We consider the problem of quantifying uncertainty over expected cumulative rewards in model-based reinforcement learning. In particular, we focus on characterizing the variance over values induced by a distribution over MDPs. Previous work upper bounds the posterior variance over values by solving a so-called uncertainty Bellman equation (UBE), but the over-approximation may result in inefficient exploration. We propose a new UBE whose solution converges to the true posterior variance over values and leads to lower regret in tabular exploration problems. We identify challenges to apply the UBE theory beyond tabular problems and propose a suitable approximation. Based on this approximation, we introduce a general-purpose policy optimization algorithm, Q-Uncertainty Soft Actor-Critic (QU-SAC), that can be applied for either risk-seeking or risk-averse policy optimization with minimal changes. Experiments in both online and offline RL demonstrate improved performance compared to other uncertainty estimation methods.

翻译：我们研究基于模型的强化学习中对期望累积回报的不确定性量化问题。

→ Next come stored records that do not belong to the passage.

-- ==== Sys2Proof/Laws/Frame/Broker.lean ====
section
/-!
SUPPORT. What the functions of Machine/Broker.lean touch: one lemma each, in the terms of `Keeps`.
-/
namespace Sys2Proof.Machine

variable {m : Nat} {s0 : State}

theorem State.setBroker_keeps {s : State} {a1 : Nat} {a2 : Broker} (hm : sub 32768 m) (h : Keeps m s0 s) :
    Keeps m s0 (State.setBroker s a1 a2) := by
  unfold State.setBroker
  extract_lets +onlyGivenNames -merge -useContext x0
  try clear_value x0
  refine State.setJobs_keeps (sub.of (by decide) hm) ?_
  exact h

theorem moveRot_keeps {a0 : Nat} {a1 : Pick} {s : State} (hm : sub 32768 m) (h : Keeps m s0 s) :
    Keeps m s0 (moveRot a0 a1 s) := by
  unfold moveRot
  extract_lets +onlyGivenNames -merge -useContext x0
  try clear_value x0
  refine State.setBroker_keeps (sub.of (by decide) hm) ?_
  exact h

theorem restartAging_keeps {a0 : Nat} {s : State} (hm : sub 32768 m) (h : Keeps m s0 s) :
    Keeps m s0 (restartAging a0 s) := by
  unfold restartAging
  extract_lets +onlyGivenNames -merge -useContext x0
  try clear_value x0
  refine State.setJq_keeps (sub.of (by decide) hm) ?_
  exact h

theorem giveJob_keeps {a0 : Nat} {a1 : Nat} {a2 : JqEnt} {s : State} (hm : sub 201441305 m) (h : Keeps m s0 s) :
    Keeps m s0 (giveJob a0 a1 a2 s) := by
  unfold giveJob
  extract_lets +onlyGivenNames -merge -useContext x0 x1 x2 x3 x4 x5 x6
  try clear_value x0
  have hx1 : Keeps m s0 x1 := by
    refine putEnt_keeps (sub.of (by decide) hm) ?_
    exact h
  clear_value x1
  try clear_value x2
  have hx3 : Keeps m s0 x3 := by
    refine keeps_ite (fun _ => ?_) (fun _ => ?_)
    · exact hx1
    · refine State.countUp_keeps (sub.of (by decide) hm) ?_
      exact hx1
  clear_value x3
  try clear_value x4
  have hx5 : Keeps m s0 x5 := by
    refine wakeEng_keeps (sub.of (by decide) hm) ?_
    refine setG_keeps (sub.of (by decide) hm) ?_
    exact hx3
  clear_value x5
  try clear_value x6
  refine State.setEng_keeps (sub.of (by decide) hm) ?_
  exact hx5

theorem deliver_keeps {a0 : Nat} {a1 : Nat} {a2 : Pick} {a3 : Bool} {s : State} (hm : sub 470020121 m) (h : Keeps m s0 s) :
    Keeps m s0 (deliver a0 a1 a2 a3 s) := by
  unfold deliver
  extract_lets +onlyGivenNames -merge -useContext x0 x1 x2
  have hx0 : Keeps m s0 x0 := by
    refine moveRot_keeps (sub.of (by decide) hm) ?_
    exact h
  clear_value x0
  try clear_value x1
  have hx2 : Keeps m s0 x2 := by
    refine State.setEng_keeps (sub.of (by decide) hm) ?_
    exact hx0
  clear_value x2
  split
  · exact hx2
  · extract_lets +onlyGivenNames -merge -useContext x3 x4
    try clear_value x3
    have hx4 : Keeps m s0 x4 := by
      refine touchRow_keeps (sub.of (by decide) hm) ?_
      refine keeps_ite (fun _ => ?_) (fun _ => ?_)
      · refine foundBad_keeps (sub.of (by decide) hm) ?_
        exact hx2
      · exact hx2
    clear_value x4
    refine keeps_ite (fun _ => ?_) (fun _ => ?_)
    · refine onQueue_keeps (sub.of (by decide) hm) (fun x5 hx5 => ?_) ?_
      · refine failEnt_keeps (sub.of (by decide) hm) ?_
        exact hx5
      · refine noteUes_keeps (sub.of (by decide) hm) ?_
        exact hx4
    · refine onQueue_keeps (sub.of (by decide) hm) (fun x6 hx6 => ?_) ?_
      · refine restartAging_keeps (sub.of (by decide) hm) ?_
        refine giveJob_keeps (sub.of (by decide) hm) ?_
        exact hx6
      · exact hx4

theorem brokerAct_keeps {a0 : Nat} {a1 : Bool} {s : State} (hm : sub 470020121 m) (h : Keeps m s0 s) :
    Keeps m s0 (brokerAct a0 a1 s) := by
  unfold brokerAct
  split
  · exact h
  · refine keeps_ite (fun _ => ?_) (fun _ => ?_)
    · refine moveRot_keeps (sub.of (by decide) hm) ?_
      exact h
    · refine deliver_keeps (sub.of (by decide) hm) ?_
      exact h

theorem returnJob_keeps {a0 : Nat} {s : State} (hm : sub 469884953 m) (h : Keeps m s0 s) :
    Keeps m s0 (returnJob a0 s) := by
  unfold returnJob
  extract_lets +onlyGivenNames -merge -useContext x0
  try clear_value x0
  split
  · exact h
  · extract_lets +onlyGivenNames -merge -useContext x1 x2
    have hx1 : Keeps m s0 x1 := by
      refine State.setEng_keeps (sub.of (by decide) hm) ?_
      exact h
    clear_value x1
    have hx2 : Keeps m s0 x2 := by
      refine failJob_keeps (sub.of (by decide) hm) ?_
      exact hx1
    clear_value x2
    refine keeps_ite (fun _ => ?_) (fun _ => ?_)
    · refine unclaim_keeps (sub.of (by decide) hm) ?_
      exact hx1
    · refine keeps_ite (fun _ => ?_) (fun _ => ?_)
      · refine State.logFault_keeps (sub.of (by decide) hm) ?_
        exact hx2
      · exact hx2

end Sys2Proof.Machine
end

特别地，我们聚焦于由马尔可夫决策过程分布诱导的值方差的刻画。先前工作通过求解所谓的不确定性贝尔曼方程（UBE）来给出值的后验方差上界，但这种过近似可能导致低效探索。我们提出一种新的UBE，其解收敛于值的真实后验方差，从而在表格探索问题中更低的遗憾。我们识别出将UBE理论推广至非表格问题时面临的挑战，并提出一种合适的近似方法。基于该近似，我们引入通用型策略优化算法——不确定性软演员-评论家算法（QU-SAC），其通过极小的改动即可应用于风险寻求或风险规避策略优化。在线和离线强化学习实验均表明，与其他不确定性估计方法相比，该算法性能更优。